Department of Computer Science, Calvin College, Grand Rapids, MI 49546, USA.
Bioinformatics. 2012 Jun 15;28(12):i274-82. doi: 10.1093/bioinformatics/bts218.
While phylogenetic analyses of datasets containing 1000-5000 sequences are challenging for existing methods, the estimation of substantially larger phylogenies poses a problem of much greater complexity and scale.

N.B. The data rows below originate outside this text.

-- ==== Sys2Proof/Certificates/Slice0/Obligations.lean ====
section
/-! DEFINITION. The statements for the provers. In each, `State.commit` is the end that every event has: a free transmitter chooses
(R170, R183) and the outputs follow (R160, R184); the statements `TransmitterChooses` and `OutputsFollowKept` say what it does. -/

open Sys2Proof Sys2Proof.Machine

/-! ## The step and the queue of commands -/

/-- A step with a command at the front of the queue is that command's meaning on the state with the queue's rest. -/
def Obligations.StepTakesFrontCommand : Prop :=
  ∀ (c : Instr) (rest : List Instr) (s : State),
    step { s with pending := c :: rest } = exec c { s with pending := rest }

/-- A step on an empty queue is one cycle of the 10 MHz reference: the model's choice (notes/assumptions/8.md). The counts are those
of R102 (P), R148 (debounce), R160 (blink clock) and R166 (gap), each standing at the end that a command of its own takes, and the time
to the first return window after a host RESET (R127, R141; notes/assumptions/26.md). -/
def Obligations.IdleStepCountsOneCycle : Prop :=
  ∀ s : State, s.pending = [] →
    (s.startup.phase = .held → step s = .next s) ∧
    (s.startup.phase ≠ .held → step s = .next { s with
      stroke := { s.stroke with window := s.stroke.window.map fun w => { w with p := min (w.p + 1) 16777216 } }
      trip := { s.trip with
        inputs := s.trip.inputs.map fun i =>
          { i with timer := i.timer.map fun t => min (t + 1) (max t (i.debounce * 10000)) }
        blink := if s.trip.blink = 4999999 ∨ 9999999 ≤ s.trip.blink then s.trip.blink else s.trip.blink + 1 }
      link := { s.link with
        gap := if s.link.receiver.midFrame then min (s.link.gap + 1) 20001 else s.link.gap }
      bus := match s.bus.opening with
        | none => s.bus
        | some o =>
          if 1 < o.cycles then { s.bus with opening := some { o with cycles := o.cycles - 1 } }
          else if s.bus.window = none then { s.bus with window := some ⟨o.slot, false⟩, opening := none }
          else s.bus })

/-- Every command answers a next state, and none touches the queue of commands, the straps but a POR's, or the input pins but one that
drives a pin. -/
def Obligations.EveryCommandAnswersNext : Prop :=
  ∀ (c : Instr) (s : State), ∃ t, exec c s = .next t ∧ t.pending = s.pending ∧
    (t.pins = match c with
      | .inputLineChange i high => s.pins.set i.val high
      | _ => s.pins) ∧
    ((∀ l f, c ≠ .powerOnReset l f) →
      t.startup.lrateHigh = s.startup.lrateHigh ∧ t.startup.safeNHigh = s.startup.safeNHigh)

/-! ## What every step keeps -/

/-- R153: the trip level always equals the most severe stopping action among the sources in ACTIVE or LATCHED. -/
def Obligations.TripLevelAgreesKept : Prop :=
  ∀ s t : State, s.LevelAgrees → step s = .next t → t.LevelAgrees

/-- R114: the DF ceilings are strictly ascending at every moment. -/
def Obligations.CeilingsAscendKept : Prop :=
  ∀ s t : State, s.CeilingsAscend → step s = .next t → t.CeilingsAscend

/-- R17, R162, R168: the cut queue never holds more than 128 records; at most four requests wait, and only while the reply slot is
occupied. -/
def Obligations.QueueAndInboxBoundsKept : Prop :=
  ∀ s t : State, step s = .next t → (s.QueueBounded → t.QueueBounded) ∧ (s.InboxServed → t.InboxServed)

We present DACTAL, a method for phylogeny estimation that produces trees from unaligned sequence datasets without ever needing to estimate an alignment on the entire dataset. DACTAL combines iteration with a novel divide-and-conquer approach, so that each iteration begins with a tree produced in the prior iteration, decomposes the taxon set into overlapping subsets, estimates trees on each subset, and then combines the smaller trees into a tree on the full taxon set using a new supertree method. We prove that DACTAL is guaranteed to produce the true tree under certain conditions. We compare DACTAL to SATé and maximum likelihood trees on estimated alignments using simulated and real datasets with 1000-27 643 taxa.

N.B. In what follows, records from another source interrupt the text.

/-! The window that a host RESET holds back (R141). -/

@[simp] theorem Bus.holdWindow_frame (b : Bus) :
    b.holdWindow.started = b.started ∧ b.holdWindow.frameCount = b.frameCount ∧ b.holdWindow.level = b.level ∧
      b.holdWindow.line = b.line ∧ b.holdWindow.changes = b.changes ∧ b.holdWindow.x = b.x ∧
      b.holdWindow.y = b.y ∧ b.holdWindow.h = b.h ∧ b.holdWindow.s = b.s := by
  unfold Bus.holdWindow; split <;> simp
@[simp] theorem Bus.get_holdWindow (b : Bus) (k : Slot) : (b.holdWindow).get k = b.get k := by cases k <;> simp [Bus.get]
@[simp] theorem Bus.openHeld_frame (b : Bus) :
    b.openHeld.started = b.started ∧ b.openHeld.frameCount = b.frameCount ∧ b.openHeld.level = b.level ∧
      b.openHeld.line = b.line ∧ b.openHeld.changes = b.changes ∧ b.openHeld.x = b.x ∧
      b.openHeld.y = b.y ∧ b.openHeld.h = b.h ∧ b.openHeld.s = b.s := by
  unfold Bus.openHeld; split
  · simp
  · split <;> simp
@[simp] theorem Bus.get_openHeld (b : Bus) (k : Slot) : (b.openHeld).get k = b.get k := by cases k <;> simp [Bus.get]
@[simp] theorem Bus.tick_frame (b : Bus) :
    b.tick.started = b.started ∧ b.tick.frameCount = b.frameCount ∧ b.tick.level = b.level ∧
      b.tick.line = b.line ∧ b.tick.changes = b.changes ∧ b.tick.x = b.x ∧
      b.tick.y = b.y ∧ b.tick.h = b.h ∧ b.tick.s = b.s := by
  unfold Bus.tick; split
  · simp
  · split <;> simp
@[simp] theorem Bus.get_tick (b : Bus) (k : Slot) : (b.tick).get k = b.get k := by cases k <;> simp [Bus.get]
@[simp] theorem Bus.openHeld_of_none {b : Bus} (h : b.opening = none) : b.openHeld = b := by
  unfold Bus.openHeld; split <;> simp [h]
@[simp] theorem Bus.openHeld_of_open {b : Bus} {w : ReturnWindow} (h : b.window = some w) : b.openHeld = b := by
  simp [Bus.openHeld, h]

end Sys2Proof.Machine
end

Our studies show that on average DACTAL yields more accurate trees than the two-phase methods we studied on very large datasets that are difficult to align, and has approximately the same accuracy on the easier datasets. The comparison to SATé shows that both have the same accuracy, but that DACTAL achieves this accuracy in a fraction of the time. Furthermore, DACTAL can analyze larger datasets than SATé, including a dataset with almost 28 000 sequences.
DACTAL source code and results of dataset analyses are available at www.cs.utexas.edu/users/phylo/software/dactal.
虽然对于现有方法来说,分析包含 1000-5000 个序列的数据集的系统发育是具有挑战性的,但估计数量更大的系统发育则是一个更为复杂和大规模的问题。
我们提出了 DACTAL 方法,这是一种用于系统发育估计的方法,它可以从不对齐的序列数据集生成树,而无需在整个数据集上估计对齐。DACTAL 结合了迭代和一种新的分治方法,因此每个迭代都从前一次迭代生成的树开始,将分类群集分解为重叠子集,在每个子集中估计树,然后使用新的超树方法将较小的树合并到完整分类群集中的树上。我们证明了在某些条件下,DACTAL 保证生成真实的树。我们将 DACTAL 与 SATé 和最大似然树在使用模拟和真实数据集的估计对齐上进行比较,这些数据集的分类群数为 1000-27643。
我们的研究表明,在非常大的难以对齐的数据集上,DACTAL 平均比我们研究的两阶段方法产生更准确的树,并且在较容易的数据集上具有大致相同的准确性。与 SATé 的比较表明,两者具有相同的准确性,但 DACTAL 可以在更短的时间内实现这一准确性。此外,DACTAL 可以分析比 SATé 更大的数据集,包括一个几乎包含 28000 个序列的数据集。
DACTAL 的源代码和数据集分析结果可在 www.cs.utexas.edu/users/phylo/software/dactal 上获得。